Task description →
Reproduce the records word for word, from the first line to the line containing "(refine and_of (follows_of_fst".

[Stored data]
● ● ● ● ●
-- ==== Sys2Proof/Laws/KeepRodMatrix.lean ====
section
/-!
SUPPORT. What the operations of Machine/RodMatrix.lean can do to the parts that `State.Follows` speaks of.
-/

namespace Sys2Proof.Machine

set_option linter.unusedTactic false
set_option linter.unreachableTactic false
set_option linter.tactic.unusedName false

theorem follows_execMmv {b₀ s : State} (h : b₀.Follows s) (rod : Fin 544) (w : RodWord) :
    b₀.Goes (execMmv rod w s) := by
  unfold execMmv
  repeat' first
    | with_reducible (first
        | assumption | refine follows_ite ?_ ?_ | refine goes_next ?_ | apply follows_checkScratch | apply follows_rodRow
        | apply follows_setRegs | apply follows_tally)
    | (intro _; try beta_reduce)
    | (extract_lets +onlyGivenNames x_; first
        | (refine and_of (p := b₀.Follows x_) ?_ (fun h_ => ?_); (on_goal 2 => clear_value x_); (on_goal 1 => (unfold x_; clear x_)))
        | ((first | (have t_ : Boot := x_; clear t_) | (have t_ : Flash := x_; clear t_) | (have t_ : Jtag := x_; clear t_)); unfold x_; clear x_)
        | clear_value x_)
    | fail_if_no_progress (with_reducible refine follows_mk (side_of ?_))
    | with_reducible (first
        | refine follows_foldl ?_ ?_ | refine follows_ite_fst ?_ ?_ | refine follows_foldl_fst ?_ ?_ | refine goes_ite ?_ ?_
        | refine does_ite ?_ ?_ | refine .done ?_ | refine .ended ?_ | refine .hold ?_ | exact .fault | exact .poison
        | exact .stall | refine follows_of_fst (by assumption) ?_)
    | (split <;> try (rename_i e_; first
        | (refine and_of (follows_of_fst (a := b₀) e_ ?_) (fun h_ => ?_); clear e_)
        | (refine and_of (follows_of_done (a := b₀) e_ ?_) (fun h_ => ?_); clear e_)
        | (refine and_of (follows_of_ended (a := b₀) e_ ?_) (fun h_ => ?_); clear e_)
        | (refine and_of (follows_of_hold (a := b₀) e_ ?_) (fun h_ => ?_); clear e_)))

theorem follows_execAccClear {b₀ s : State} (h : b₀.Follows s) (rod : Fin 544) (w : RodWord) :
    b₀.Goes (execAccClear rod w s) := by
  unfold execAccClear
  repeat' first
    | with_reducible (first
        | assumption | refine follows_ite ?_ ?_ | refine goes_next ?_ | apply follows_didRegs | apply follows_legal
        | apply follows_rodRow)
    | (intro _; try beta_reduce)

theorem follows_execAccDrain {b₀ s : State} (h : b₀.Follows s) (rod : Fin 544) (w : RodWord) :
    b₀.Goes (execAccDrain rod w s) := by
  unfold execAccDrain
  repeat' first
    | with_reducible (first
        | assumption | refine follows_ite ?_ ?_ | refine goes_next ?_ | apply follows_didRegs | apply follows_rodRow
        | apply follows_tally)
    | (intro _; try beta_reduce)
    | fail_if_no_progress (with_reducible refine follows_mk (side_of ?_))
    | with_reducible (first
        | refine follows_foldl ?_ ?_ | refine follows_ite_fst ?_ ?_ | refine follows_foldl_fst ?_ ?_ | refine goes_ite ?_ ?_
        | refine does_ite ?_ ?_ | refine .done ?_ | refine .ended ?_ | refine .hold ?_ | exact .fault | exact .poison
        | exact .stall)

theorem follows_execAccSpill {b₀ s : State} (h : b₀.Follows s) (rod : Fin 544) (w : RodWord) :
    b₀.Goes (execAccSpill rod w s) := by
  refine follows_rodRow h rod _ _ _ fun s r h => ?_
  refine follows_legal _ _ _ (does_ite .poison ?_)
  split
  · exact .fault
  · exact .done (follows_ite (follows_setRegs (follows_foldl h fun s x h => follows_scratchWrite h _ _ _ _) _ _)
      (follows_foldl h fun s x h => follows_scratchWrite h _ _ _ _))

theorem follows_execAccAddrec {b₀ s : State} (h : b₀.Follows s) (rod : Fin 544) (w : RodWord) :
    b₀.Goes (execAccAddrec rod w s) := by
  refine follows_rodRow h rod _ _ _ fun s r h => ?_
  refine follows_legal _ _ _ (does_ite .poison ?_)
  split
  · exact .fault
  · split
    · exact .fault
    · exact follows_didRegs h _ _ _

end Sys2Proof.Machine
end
● ● ● ● ●
Solved exercise →
-- ==== Sys2Proof/Laws/KeepRodMatrix.lean ====
section
/-!
SUPPORT. What the operations of Machine/RodMatrix.lean can do to the parts that `State.Follows` speaks of.
-/

namespace Sys2Proof.Machine

set_option linter.unusedTactic false
set_option linter.unreachableTactic false
set_option linter.tactic.unusedName false

theorem follows_execMmv {b₀ s : State} (h : b₀.Follows s) (rod : Fin 544) (w : RodWord) :
    b₀.Goes (execMmv rod w s) := by
  unfold execMmv
  repeat' first
    | with_reducible (first
        | assumption | refine follows_ite ?_ ?_ | refine goes_next ?_ | apply follows_checkScratch | apply follows_rodRow
        | apply follows_setRegs | apply follows_tally)
    | (intro _; try beta_reduce)
    | (extract_lets +onlyGivenNames x_; first
        | (refine and_of (p := b₀.Follows x_) ?_ (fun h_ => ?_); (on_goal 2 => clear_value x_); (on_goal 1 => (unfold x_; clear x_)))
        | ((first | (have t_ : Boot := x_; clear t_) | (have t_ : Flash := x_; clear t_) | (have t_ : Jtag := x_; clear t_)); unfold x_; clear x_)
        | clear_value x_)
    | fail_if_no_progress (with_reducible refine follows_mk (side_of ?_))
    | with_reducible (first
        | refine follows_foldl ?_ ?_ | refine follows_ite_fst ?_ ?_ | refine follows_foldl_fst ?_ ?_ | refine goes_ite ?_ ?_
        | refine does_ite ?_ ?_ | refine .done ?_ | refine .ended ?_ | refine .hold ?_ | exact .fault | exact .poison
        | exact .stall | refine follows_of_fst (by assumption) ?_)
    | (split <;> try (rename_i e_; first
        | (refine and_of (follows_of_fst (a := b₀) e_ ?_) (fun h_ => ?_); clear e_)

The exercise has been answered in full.